With the deadline to protect prospects from the Rule 5 draft looming, the Twins added two pitchers to their 40-man roster while leaving off a few notable names. Minnesota selected the contracts of Marco Raya and Travis Adams, moving them one step closer to the Big Leagues.
Raya has floated around the back end of Top 100 lists since Minnesota drafted him in the fourth round of the shortened 2020 MLB draft. He has the stuff, but has yet to have the breakout season Derek Falvey & Co. have been hoping for. The Twins have also been ultra-cautious with Raya’s workload, eclipsing 65 innings in a single season for the first time this past season. Raya spent most of 2024 at AA Wichita, but made a single start for the AAA St. Paul Saints before the end of the season to bring his season inning total to 97.2 with a 4.05 ERA, 24.6% strikeout rate and 10.5% walk rate. He will likely see time with the Twins at some point next season.
Adams, meanwhile, should also expect to get some time with the Big League club in 2025. He is the latest in the Twins’ ever-growing list of mid-to-late-round college pitchers that have flown up prospect boards. At a mere 6’ 1” tall, Adams differs from his towering contemporaries like Bailey Ober, David Festa, and Zebby Matthews, but he’s still plenty effective. In 127 innings between AA and AAA last season, Adams compiled a 3.90 ERA, 22.6% strikeout rate, and 6.7% walk rate. He still needs to prove he can strike out higher level hitters, but the Twins saw enough out of him to add him to the roster.

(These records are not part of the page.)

/-! ### `zeroBuffers` -/

@[simp] theorem State.zeroBuffers_params (s : State) : s.zeroBuffers.params = s.params := by simp [State.zeroBuffers]
@[simp] theorem State.zeroBuffers_status (s : State) : s.zeroBuffers.status = s.status := by simp [State.zeroBuffers]
@[simp] theorem State.zeroBuffers_csumResult (s : State) : s.zeroBuffers.csumResult = s.csumResult := by simp [State.zeroBuffers]
@[simp] theorem State.zeroBuffers_msgSeq (s : State) : s.zeroBuffers.msgSeq = s.msgSeq := by simp [State.zeroBuffers]
@[simp] theorem State.zeroBuffers_fragSeq (s : State) : s.zeroBuffers.fragSeq = s.fragSeq := by simp [State.zeroBuffers]
@[simp] theorem State.zeroBuffers_plen (s : State) : s.zeroBuffers.plen = s.plen := by simp [State.zeroBuffers]
@[simp] theorem State.zeroBuffers_totSize (s : State) : s.zeroBuffers.totSize = s.totSize := by simp [State.zeroBuffers]
@[simp] theorem State.zeroBuffers_msgLen (s : State) : s.zeroBuffers.msgLen = s.msgLen := by simp [State.zeroBuffers]
@[simp] theorem State.zeroBuffers_fragIdx (s : State) : s.zeroBuffers.fragIdx = s.fragIdx := by simp [State.zeroBuffers]
@[simp] theorem State.zeroBuffers_fragCnt (s : State) : s.zeroBuffers.fragCnt = s.fragCnt := by simp [State.zeroBuffers]
@[simp] theorem State.zeroBuffers_sliceOff (s : State) : s.zeroBuffers.sliceOff = s.sliceOff := by simp [State.zeroBuffers]
@[simp] theorem State.zeroBuffers_sliceLen (s : State) : s.zeroBuffers.sliceLen = s.sliceLen := by simp [State.zeroBuffers]
@[simp] theorem State.zeroBuffers_pending (s : State) : s.zeroBuffers.pending = s.pending := by simp [State.zeroBuffers]
@[simp] theorem State.zeroBuffers_reply (s : State) : s.zeroBuffers.reply = s.reply := by simp [State.zeroBuffers]

/-! ### `putTotal` -/

@[simp] theorem State.putTotal_params (s : State) : s.putTotal.params = s.params := by
  unfold State.putTotal; split <;> simp
@[simp] theorem State.putTotal_status (s : State) : s.putTotal.status = s.status := by
  unfold State.putTotal; split <;> simp
@[simp] theorem State.putTotal_csumResult (s : State) : s.putTotal.csumResult = s.csumResult := by
  unfold State.putTotal; split <;> simp
@[simp] theorem State.putTotal_msgSeq (s : State) : s.putTotal.msgSeq = s.msgSeq := by
  unfold State.putTotal; split <;> simp
@[simp] theorem State.putTotal_fragSeq (s : State) : s.putTotal.fragSeq = s.fragSeq := by
  unfold State.putTotal; split <;> simp
@[simp] theorem State.putTotal_plen (s : State) : s.putTotal.plen = s.plen := by
  unfold State.putTotal; split <;> simp
@[simp] theorem State.putTotal_totSize (s : State) : s.putTotal.totSize = s.totSize := by
  unfold State.putTotal; split <;> simp
@[simp] theorem State.putTotal_msgLen (s : State) : s.putTotal.msgLen = s.msgLen := by
  unfold State.putTotal; split <;> simp
@[simp] theorem State.putTotal_fragIdx (s : State) : s.putTotal.fragIdx = s.fragIdx := by
  unfold State.putTotal; split <;> simp
@[simp] theorem State.putTotal_fragCnt (s : State) : s.putTotal.fragCnt = s.fragCnt := by
  unfold State.putTotal; split <;> simp
@[simp] theorem State.putTotal_sliceOff (s : State) : s.putTotal.sliceOff = s.sliceOff := by
  unfold State.putTotal; split <;> simp
@[simp] theorem State.putTotal_sliceLen (s : State) : s.putTotal.sliceLen = s.sliceLen := by
  unfold State.putTotal; split <;> simp
@[simp] theorem State.putTotal_pending (s : State) : s.putTotal.pending = s.pending := by
  unfold State.putTotal; split <;> simp
@[simp] theorem State.putTotal_reply (s : State) : s.putTotal.reply = s.reply := by
  unfold State.putTotal; split <;> simp

/-! ### `loadTotal` -/

@[simp] theorem State.loadTotal_params (s : State) : s.loadTotal.params = s.params := by
  unfold State.loadTotal; split <;> rfl
@[simp] theorem State.loadTotal_mem (s : State) : s.loadTotal.mem = s.mem := by
  unfold State.loadTotal; split <;> rfl
@[simp] theorem State.loadTotal_csumResult (s : State) : s.loadTotal.csumResult = s.csumResult := by
  unfold State.loadTotal; split <;> rfl
@[simp] theorem State.loadTotal_msgSeq (s : State) : s.loadTotal.msgSeq = s.msgSeq := by
  unfold State.loadTotal; split <;> rfl
@[simp] theorem State.loadTotal_fragSeq (s : State) : s.loadTotal.fragSeq = s.fragSeq := by
  unfold State.loadTotal; split <;> rfl
@[simp] theorem State.loadTotal_plen (s : State) : s.loadTotal.plen = s.plen := by
  unfold State.loadTotal; split <;> rfl
@[simp] theorem State.loadTotal_msgLen (s : State) : s.loadTotal.msgLen = s.msgLen := by
  unfold State.loadTotal; split <;> rfl
@[simp] theorem State.loadTotal_fragIdx (s : State) : s.loadTotal.fragIdx = s.fragIdx := by
  unfold State.loadTotal; split <;> rfl
@[simp] theorem State.loadTotal_fragCnt (s : State) : s.loadTotal.fragCnt = s.fragCnt := by
  unfold State.loadTotal; split <;> rfl
@[simp] theorem State.loadTotal_sliceOff (s : State) : s.loadTotal.sliceOff = s.sliceOff := by
  unfold State.loadTotal; split <;> rfl
@[simp] theorem State.loadTotal_sliceLen (s : State) : s.loadTotal.sliceLen = s.sliceLen := by
  unfold State.loadTotal; split <;> rfl
@[simp] theorem State.loadTotal_pending (s : State) : s.loadTotal.pending = s.pending := by
  unfold State.loadTotal; split <;> rfl
@[simp] theorem State.loadTotal_reply (s : State) : s.loadTotal.reply = s.reply := by
  unfold State.loadTotal; split <;> rfl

Among the notable names the Twins left unprotected from the Rule 5 draft are left-handed pitcher Christian MacLeod and outfielder Kala’i Rosario. MacLeod is the most promising of the bunch. He missed all of 2022 with injury after being drafted in the fifth round of the 2021 draft, but has looked strong since then. He began 2024 in high A but finished in St. Paul, with the Twins pushing him aggressively. MacLeod still needs to add some fastball velocity, but the secondaries are encouraging enough that a move to the bullpen could make him an effective Big Leaguer in the Taylor Rogers mold.
Rosario has 25 homer power, but doesn’t do much else that well on a baseball field. He missed most of 2024 with injury, but wasn’t particularly effective when he was on the field, managing only a .726 OPS and .405 SLG in homer-happy Wichita. He struck out at a ghastly 30.4% clip and had some of the worst defensive highlights (lowlights?) you’ve ever seen from a corner outfielder. There’s still plenty to like in him as a prospect, but the Twins (likely correctly) determined that he wasn’t going to be a target by opposing teams in the Rule 5 draft. It’s hard to justify wasting a 26-man roster spot on a defensively challenged corner outfielder coming off of his worst offensive season.
With the additions of Raya and Adams, the 40-man roster sits at 37 with a few more spots likely opening up at the end of this week when MLB teams have to decide if they will tender contracts to their arbitration-eligible players.